## What is expected
Please repeat exactly the lines below from the one containing "(∀ r, fetch" down to the one containing "((accessesMemory i = false", both included, and nothing else.

## Data provided
/-- 42_loadstore.md R190 (decisions D6, D7, D8, D15): LW with CE false, on a hit, on a miss, and out of range. -/
def Obligations.LwLoadsThroughTheCacheOrTheBus : Prop :=
  ∀ (s : State) (b t : Nat) (offset : Int), legal s.cfg = true → s.regs.length = s.cfg.nreg → b < s.cfg.nreg →
    t < s.cfg.nreg →
    (∀ a : Nat, readReg b s + offset = a → a < s.cfg.memSize → s.ce = false →
      ∃ u, exec (.lw b t offset) s = .next u ∧ readReg t u = normValue s.cfg (cellRead a s.mem) ∧
        u.pc = s.pc + s.cfg.pcStep ∧ onlyRegs [t] s u) ∧
    (∀ (a : Nat) (v : Int), readReg b s + offset = a → a < s.cfg.memSize → s.ce = true →
      cachedValue (binBW s.cfg a) s.cache = some v →
      ∃ u, exec (.lw b t offset) s = .next u ∧ readReg t u = normValue s.cfg v ∧
        u.pc = s.pc + s.cfg.pcStep ∧ sameRegsBut [t] s u ∧ sameCells s u ∧ sameSetup s u ∧ u.ce = s.ce ∧
        u.cache = (cacheLookup s.cfg (binBW s.cfg a) s.cache).2 ∧ u.statHits = s.statHits + 1 ∧
        u.statMisses = s.statMisses ∧ u.statInstr = s.statInstr + 1) ∧
    (∀ a : Nat, readReg b s + offset = a → a < s.cfg.memSize → s.ce = true →
      cachedValue (binBW s.cfg a) s.cache = none →
      ∃ u, exec (.lw b t offset) s = .next u ∧ readReg t u = normValue s.cfg (cellRead a s.mem) ∧
        u.pc = s.pc + s.cfg.pcStep ∧ sameRegsBut [t] s u ∧ sameCells s u ∧ sameSetup s u ∧ u.ce = s.ce ∧
        u.cache = cacheStore s.cfg (binBW s.cfg a) (cellRead a s.mem) s.cache ∧ u.statHits = s.statHits ∧
        u.statMisses = s.statMisses + 1 ∧ u.statInstr = s.statInstr + 1) ∧
    ((readReg b s + offset < 0 ∨ (s.cfg.memSize : Int) ≤ readReg b s + offset) → s.cfg.onFatal = .stop →
      exec (.lw b t offset) s = .next { s with rs := .faulted (.invalidAddress s.pc (readReg b s + offset)) }) ∧
    ((readReg b s + offset < 0 ∨ (s.cfg.memSize : Int) ≤ readReg b s + offset) → s.cfg.onFatal = .skip →
      exec (.lw b t offset) s = .next { s with pc := s.pc + s.cfg.pcStep })

/-- 42_loadstore.md R193 (decisions D6, D7, D8, D10): SW in range, the bus always and the Cache when CE is true, and out
of range. The address stored to is `x[s] + offset`, and every other cell reads as before. -/
def Obligations.SwStoresToTheBusAndTheCache : Prop :=
  ∀ (s : State) (b t : Nat) (offset : Int), legal s.cfg = true → Memory.wf s.mem = true → b < s.cfg.nreg →
    t < s.cfg.nreg →
    (∀ a : Nat, readReg b s + offset = a → a < s.cfg.memSize →
      ∃ u, exec (.sw b t offset) s = .next u ∧ cellRead a u.mem = normValue s.cfg (readReg t s) ∧
        sameCellsBut a s u ∧ u.pc = s.pc + s.cfg.pcStep ∧ sameRegsBut [] s u ∧ sameSetup s u ∧ u.ce = s.ce ∧
        (s.ce = true → u.cache = cacheStore s.cfg (binBW s.cfg a) (readReg t s) s.cache) ∧
        (s.ce = false → u.cache = s.cache) ∧ u.statHits = s.statHits ∧ u.statMisses = s.statMisses ∧
        u.statInstr = s.statInstr + 1) ∧
    ((readReg b s + offset < 0 ∨ (s.cfg.memSize : Int) ≤ readReg b s + offset) → s.cfg.onFatal = .stop →
      exec (.sw b t offset) s = .next { s with rs := .faulted (.invalidAddress s.pc (readReg b s + offset)) }) ∧
    ((readReg b s + offset < 0 ∨ (s.cfg.memSize : Int) ≤ readReg b s + offset) → s.cfg.onFatal = .skip →
      exec (.sw b t offset) s = .next { s with pc := s.pc + s.cfg.pcStep })

/-- 43_system.md R200 (decisions D17, D18): CACHE modes 0, 1 and 2, each with everything it changes. -/
def Obligations.CacheModesActOneAtATime : Prop :=
  ∀ s : State,
    exec (.cache .disable) s =
      .next { s with ce := false, pc := s.pc + s.cfg.pcStep, statInstr := s.statInstr + 1 } ∧
    exec (.cache .enable) s =
      .next { s with ce := true, pc := s.pc + s.cfg.pcStep, statInstr := s.statInstr + 1 } ∧
    ∃ t, exec (.cache .flush) s = .next t ∧
      t.cache.table =
        (List.range s.cfg.cap).map (fun i => { key := .empty i, value := none, freq := 0, dirty := false }) ∧
      (s.cfg.evict = .lru → t.cache.recency = (List.range s.cfg.cap).map CacheKey.empty) ∧
      { t with cache := s.cache } = { s with pc := s.pc + s.cfg.pcStep, statInstr := s.statInstr + 1 }

/-- 43_system.md R202 (decision D3): HALT ends the run and changes nothing else. -/
def Obligations.HaltEndsTheRun : Prop :=
  ∀ s : State, exec .halt s = .next { s with rs := .halted }

/-- The model's reading of 30_encoding.md R136 and R140 for an instruction term no decode yields (log 7): an
instruction that names a register that does not exist is skipped. -/
def Obligations.InstructionOfAMissingRegisterIsSkipped : Prop :=
  ∀ (i : Instr) (s : State), i.wf s.cfg.nreg = false → exec i s = .next { s with pc := s.pc + s.cfg.pcStep }

/-! ### The step -/

/-- 10_state.md R46, R47, R53: a running machine whose line decodes runs the decoded instruction, and the step adds
nothing to it. -/
def Obligations.StepRunsTheDecodedInstruction : Prop :=
  ∀ (s : State) (line : Line) (i : Instr), s.rs = .running → s.program[s.pc]? = some line →
    decode s.cfg.nreg line = .ok i → step s = exec i s

/-- 60_exceptions.md R212: a line that does not decode is skipped: the pc takes the base advance, nothing else changes,
the reason is on the trace channel. -/
def Obligations.UndecodableLineIsSkipped : Prop :=
  ∀ (s : State) (line : Line) (r : SkipReason), s.rs = .running → s.program[s.pc]? = some line →
    decode s.cfg.nreg line = .error r →
    step s = .next { s with pc := s.pc + s.cfg.pcStep } ∧ stepEvents s = [.skip s.pc r]

/-- 10_state.md R45: at or past the end of the program the run completes and nothing else changes. -/
def Obligations.RunPastTheEndCompletes : Prop :=
  ∀ s : State, s.rs = .running → s.program.length ≤ s.pc → step s = .next { s with rs := .completed }

/-- 10_state.md R53, 60_exceptions.md R218 in the model's reading (log 5): no step is taken unless the run status is
running. -/
def Obligations.NoStepUnlessRunning : Prop :=
  ∀ s : State, s.rs ≠ .running → step s = .fault .notRunning

/-- A running machine always has a next state: no instruction, line or address stops it without one (10_state.md R53,
60_exceptions.md R210). -/
def Obligations.RunningMachineAlwaysSteps : Prop :=
  ∀ s : State, s.rs = .running → ∃ t, step s = .next t

/-- 10_state.md R51: the instruction counter grows by 1 exactly when a decoded instruction ends with Continue: not on a
skip, a HALT, the end of the run or a fatal-tier error. -/
def Obligations.InstrCounterCountsContinue : Prop :=
  ∀ (s t : State) , legal s.cfg = true → step s = .next t →
    (∀ i, fetch s = .run i → i ≠ .halt → ¬ raisesFatal i s → t.statInstr = s.statInstr + 1) ∧
    ((∀ i, fetch s = .run i → i = .halt ∨ raisesFatal i s) → t.statInstr = s.statInstr)

/-- 10_state.md R49 (decisions D1, D3, D9): the next pc of every outcome of a step, and `PC_STEP` of this hardware. -/
def Obligations.NextPcIsTheTables : Prop :=
  State.reset.cfg.pcStep = 1 ∧
  ∀ s t : State, legal s.cfg = true → step s = .next t →
    (fetch s = .ended → t.pc = s.pc) ∧
    (∀ r, fetch s = .skip r → t.pc = s.pc + s.cfg.pcStep) ∧
    (∀ i, fetch s = .run i → ¬ raisesFatal i s → (t.pc : Int) = continuePc i s) ∧
    (∀ i, fetch s = .run i → raisesFatal i s →
      (accessesMemory i = true → s.cfg.onFatal = .skip → t.pc = s.pc + s.cfg.pcStep) ∧
      ((accessesMemory i = false ∨ s.cfg.onFatal = .stop) → t.pc = s.pc))

/-- 60_exceptions.md R215 (decision D8): an instruction that raises a fatal-tier error writes no register, no CE, no
Cache entry, no cell and no counter. -/
def Obligations.FatalErrorWritesNothing : Prop :=
  ∀ (i : Instr) (s : State), i.wf s.cfg.nreg = true → raisesFatal i s →
    ∃ t, exec i s = .next t ∧ { t with pc := s.pc, rs := s.rs } = s

/-- 60_exceptions.md R220: a run stops only at HALT, past the end of the program, or at a fatal-tier error that stops. -/
def Obligations.RunStopsOnlyForThreeReasons : Prop :=
  ∀ s t : State, legal s.cfg = true → step s = .next t → t.rs ≠ .running →
    (fetch s = .ended ∧ t.rs = .completed) ∨ (fetch s = .run .halt ∧ t.rs = .halted) ∨
      ∃ i, fetch s = .run i ∧ raisesFatal i s ∧ (accessesMemory i = true → s.cfg.onFatal = .stop) ∧
        ∃ e, t.rs = .faulted e

/-- 00_scope.md R9 and 10_state.md R42: no step changes a construction argument or the program. -/
def Obligations.StepKeepsConfigurationAndProgram : Prop :=
  ∀ s t : State, step s = .next t → t.cfg = s.cfg ∧ t.program = s.program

## Response for this exercise
    (∀ r, fetch s = .skip r → t.pc = s.pc + s.cfg.pcStep) ∧
    (∀ i, fetch s = .run i → ¬ raisesFatal i s → (t.pc : Int) = continuePc i s) ∧
    (∀ i, fetch s = .run i → raisesFatal i s →
      (accessesMemory i = true → s.cfg.onFatal = .skip → t.pc = s.pc + s.cfg.pcStep) ∧
      ((accessesMemory i = false ∨ s.cfg.onFatal = .stop) → t.pc = s.pc))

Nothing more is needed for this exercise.